theorem offer_supersedes {before after : List Entry} {x : Entry} (hc : e.cls = .hold)
    (hw : (queueOf s p).waiting = before ++ x :: after) (hx : x.cls = .hold) (hb : ∀ y ∈ before, y.cls ≠ .hold) :
    offer p e s = (true, setQueue p { queueOf s p with
      waiting := before ++ { e with dedicated := x.dedicated } :: after } s) := by
  have waits : (queueOf s p).hasWaiting .hold = true := by simp [TxQueue.hasWaiting, hw, hx]
  refine (if_pos ⟨hc, waits⟩).trans ?_
  rw [hw, replaceFirst_append _ _ (fun y hy => by simpa using hb y hy) (by simp [hx])]

theorem offer_panics (hc : e.cls = .forward) (hp : p = .b) (h : panicStands s = true) :
    offer p e s = (false, refuseOffer p e s) :=
  (if_neg fun g => by simp [hc] at g).trans (if_pos ⟨hc, hp, h⟩)

theorem offer_judged (hh : e.cls = .hold → (queueOf s p).hasWaiting .hold = false)
    (hf : e.cls = .forward → ¬ (p = .b ∧ panicStands s = true)) : offer p e s = match spaceFor s p e.cls with
      | none => (false, refuseOffer p e s)
      | some d => (true, trySend p (setQueue p { queueOf s p with
          waiting := (queueOf s p).waiting ++ [{ e with dedicated := d }] } s)) :=
  (if_neg fun g => by simp [hh g.1] at g).trans (if_neg fun g => hf g.1 g.2)

theorem refuseOffer_eq (p : Port) (e : Entry) (s : State) : refuseOffer p e s = { s with
    sr := { s.sr with resetPending := if e.reset then .due else s.sr.resetPending }
    mail := { s.mail with counts := s.mail.counts ++ [.queueDrop p] } } := noteResetOut_eq e _

/-- A count plays no part in a start. -/
theorem trySend_count (p : Port) (c : Counter) (s : State) : trySend p (count c s) = count c (trySend p s) := by
  have same : trySend p (count c s) = if s.loading || (s.links.get p).busOff || (queueOf s p).sending.isSome
      then count c s else match choose s p with
        | none => count c s
        | some (e, rest) => noteStart e (setQueue p ⟨rest, some (startEntry s e)⟩ (count c s)) := rfl
  rw [same, trySend]
  split
  · rfl
  · cases choose s p with
    | none => rfl
    | some x =>
      unfold noteStart
      dsimp only
      split <;> rfl

theorem takeOffer_eq {f : Frame} {reset : Bool} {before after : List Offer}
    (hm : s.mail.offers = before ++ ⟨p, cls, f, reset⟩ :: after) (hb : ∀ o ∈ before, ¬ (o.port = p ∧ o.cls = cls)) :
    let u := s.setMail { s.mail with offers := before ++ after }
    let made := offer p (newEntry cls f reset) u
    takeOffer p cls s = if cls = .forward ∧ (s.links.get p).busOff = true then count (.queueDrop p) u
      else if made.1 = true ∧ cls = .forward then count (.forwarded p.other) made.2 else made.2 := by
  have first : takeFirst (fun o => o.port == p && o.cls == cls) s.mail.offers =
      some (⟨p, cls, f, reset⟩, before ++ after) :=
    takeFirst_some.mpr ⟨before, after, hm, by simp, fun o ho => by simpa using hb o ho, rfl⟩
  unfold takeOffer
  rw [first]
  rfl

end

/-- Settles O38: the offer's four outcomes by the lemmas above. -/
theorem queueOfferAdmitsOrRefuses : Obligations.QueueOfferAdmitsOrRefuses := by
  intro p cls f reset s before after hm hb q minimum space full panics out refused
  let u := s.setMail { s.mail with offers := before ++ after }
  let e := newEntry cls f reset
  have run : takeOffer p cls s = if cls = .forward ∧ (s.links.get p).busOff = true then count (.queueDrop p) u
      else if (offer p e u).1 = true ∧ cls = .forward then count (.forwarded p.other) (offer p e u).2
      else (offer p e u).2 := takeOffer_eq hm hb
  have panic : panicStands u = true ↔ (txBank s).params.panicWatermark ≤ s.tx.owed := decide_eq_true_iff
  have refuses : ¬ (cls = .forward ∧ (s.links.get p).busOff = true) →
      offer p e u = (false, refuseOffer p e u) → refused := by
    intro hoff ho
    refine congrArg Host.Outcome.next (run.trans ((if_neg hoff).trans ?_))
    rw [ho, if_neg (by simp), refuseOffer_eq]
    rfl
  refine ⟨fun hc hoff => ?_, fun hc hoff hp => ?_, fun hc ahead x behind hw hx ha => ?_, fun hf hh => ⟨fun h => ?_, fun h => ?_⟩⟩
  · exact congrArg Host.Outcome.next (run.trans (if_pos ⟨hc, hoff⟩))
  · exact refuses (by simp [hoff]) (offer_panics hc hp.1 (panic.mpr hp.2))
  · have made := offer_supersedes (s := u) (e := e) hc hw hx ha
    refine congrArg Host.Outcome.next (run.trans ((if_neg (by simp [hc])).trans ?_))
    rw [made, if_neg (by simp [hc])]
    simp only [out, List.append_nil, hc, e, newEntry]
    rfl
  all_goals
    have judged := offer_judged (s := u) (e := e) hh fun hc hp => (hf hc).2 ⟨hp.1, panic.mp hp.2⟩
    have on : ¬ (cls = .forward ∧ (s.links.get p).busOff = true) := fun g => by simp [(hf g.1).1] at g
  · rw [spaceFor_full (s := u) (cls := e.cls) h] at judged
    exact refuses on judged
  · rw [spaceFor_free (s := u) (cls := e.cls) h] at judged
    rw [if_neg on, judged] at run
    by_cases hc : cls = .forward
    · rw [if_pos ⟨rfl, hc⟩, ← trySend_count] at run
      refine ⟨_, congrArg Host.Outcome.next run, ?_⟩
      rw [if_pos hc]
      exact trySend_sends p _
    · rw [if_neg fun g => hc g.2] at run
      refine ⟨_, congrArg Host.Outcome.next run, ?_⟩
      rw [if_neg hc]
      simp only [out, List.append_nil]
      exact trySend_sends p _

§ About this task: Print the records again in full, exactly as they appear above.

§ Solved exercise:
theorem offer_supersedes {before after : List Entry} {x : Entry} (hc : e.cls = .hold)
    (hw : (queueOf s p).waiting = before ++ x :: after) (hx : x.cls = .hold) (hb : ∀ y ∈ before, y.cls ≠ .hold) :
    offer p e s = (true, setQueue p { queueOf s p with
      waiting := before ++ { e with dedicated := x.dedicated } :: after } s) := by
  have waits : (queueOf s p).hasWaiting .hold = true := by simp [TxQueue.hasWaiting, hw, hx]
  refine (if_pos ⟨hc, waits⟩).trans ?_
  rw [hw, replaceFirst_append _ _ (fun y hy => by simpa using hb y hy) (by simp [hx])]

theorem offer_panics (hc : e.cls = .forward) (hp : p = .b) (h : panicStands s = true) :
    offer p e s = (false, refuseOffer p e s) :=
  (if_neg fun g => by simp [hc] at g).trans (if_pos ⟨hc, hp, h⟩)

theorem offer_judged (hh : e.cls = .hold → (queueOf s p).hasWaiting .hold = false)
    (hf : e.cls = .forward → ¬ (p = .b ∧ panicStands s = true)) : offer p e s = match spaceFor s p e.cls with
      | none => (false, refuseOffer p e s)
      | some d => (true, trySend p (setQueue p { queueOf s p with
          waiting := (queueOf s p).waiting ++ [{ e with dedicated := d }] } s)) :=
  (if_neg fun g => by simp [hh g.1] at g).trans (if_neg fun g => hf g.1 g.2)

theorem refuseOffer_eq (p : Port) (e : Entry) (s : State) : refuseOffer p e s = { s with
    sr := { s.sr with resetPending := if e.reset then .due else s.sr.resetPending }
    mail := { s.mail with counts := s.mail.counts ++ [.queueDrop p] } } := noteResetOut_eq e _

/-- A count plays no part in a start. -/
theorem trySend_count (p : Port) (c : Counter) (s : State) : trySend p (count c s) = count c (trySend p s) := by
  have same : trySend p (count c s) = if s.loading || (s.links.get p).busOff || (queueOf s p).sending.isSome
      then count c s else match choose s p with
        | none => count c s
        | some (e, rest) => noteStart e (setQueue p ⟨rest, some (startEntry s e)⟩ (count c s)) := rfl
  rw [same, trySend]
  split
  · rfl
  · cases choose s p with
    | none => rfl
    | some x =>
      unfold noteStart
      dsimp only
      split <;> rfl

theorem takeOffer_eq {f : Frame} {reset : Bool} {before after : List Offer}
    (hm : s.mail.offers = before ++ ⟨p, cls, f, reset⟩ :: after) (hb : ∀ o ∈ before, ¬ (o.port = p ∧ o.cls = cls)) :
    let u := s.setMail { s.mail with offers := before ++ after }
    let made := offer p (newEntry cls f reset) u
    takeOffer p cls s = if cls = .forward ∧ (s.links.get p).busOff = true then count (.queueDrop p) u
      else if made.1 = true ∧ cls = .forward then count (.forwarded p.other) made.2 else made.2 := by
  have first : takeFirst (fun o => o.port == p && o.cls == cls) s.mail.offers =
      some (⟨p, cls, f, reset⟩, before ++ after) :=
    takeFirst_some.mpr ⟨before, after, hm, by simp, fun o ho => by simpa using hb o ho, rfl⟩
  unfold takeOffer
  rw [first]
  rfl

end

/-- Settles O38: the offer's four outcomes by the lemmas above. -/
theorem queueOfferAdmitsOrRefuses : Obligations.QueueOfferAdmitsOrRefuses := by
  intro p cls f reset s before after hm hb q minimum space full panics out refused
  let u := s.setMail { s.mail with offers := before ++ after }
  let e := newEntry cls f reset
  have run : takeOffer p cls s = if cls = .forward ∧ (s.links.get p).busOff = true then count (.queueDrop p) u
      else if (offer p e u).1 = true ∧ cls = .forward then count (.forwarded p.other) (offer p e u).2
      else (offer p e u).2 := takeOffer_eq hm hb
  have panic : panicStands u = true ↔ (txBank s).params.panicWatermark ≤ s.tx.owed := decide_eq_true_iff
  have refuses : ¬ (cls = .forward ∧ (s.links.get p).busOff = true) →
      offer p e u = (false, refuseOffer p e u) → refused := by
    intro hoff ho
    refine congrArg Host.Outcome.next (run.trans ((if_neg hoff).trans ?_))
    rw [ho, if_neg (by simp), refuseOffer_eq]
    rfl
  refine ⟨fun hc hoff => ?_, fun hc hoff hp => ?_, fun hc ahead x behind hw hx ha => ?_, fun hf hh => ⟨fun h => ?_, fun h => ?_⟩⟩
  · exact congrArg Host.Outcome.next (run.trans (if_pos ⟨hc, hoff⟩))
  · exact refuses (by simp [hoff]) (offer_panics hc hp.1 (panic.mpr hp.2))
  · have made := offer_supersedes (s := u) (e := e) hc hw hx ha
    refine congrArg Host.Outcome.next (run.trans ((if_neg (by simp [hc])).trans ?_))
    rw [made, if_neg (by simp [hc])]
    simp only [out, List.append_nil, hc, e, newEntry]
    rfl
  all_goals
    have judged := offer_judged (s := u) (e := e) hh fun hc hp => (hf hc).2 ⟨hp.1, panic.mp hp.2⟩
    have on : ¬ (cls = .forward ∧ (s.links.get p).busOff = true) := fun g => by simp [(hf g.1).1] at g
  · rw [spaceFor_full (s := u) (cls := e.cls) h] at judged
    exact refuses on judged
  · rw [spaceFor_free (s := u) (cls := e.cls) h] at judged
    rw [if_neg on, judged] at run
    by_cases hc : cls = .forward
    · rw [if_pos ⟨rfl, hc⟩, ← trySend_count] at run
      refine ⟨_, congrArg Host.Outcome.next run, ?_⟩
      rw [if_pos hc]
      exact trySend_sends p _
    · rw [if_neg fun g => hc g.2] at run
      refine ⟨_, congrArg Host.Outcome.next run, ?_⟩
      rw [if_neg hc]
      simp only [out, List.append_nil]
      exact trySend_sends p _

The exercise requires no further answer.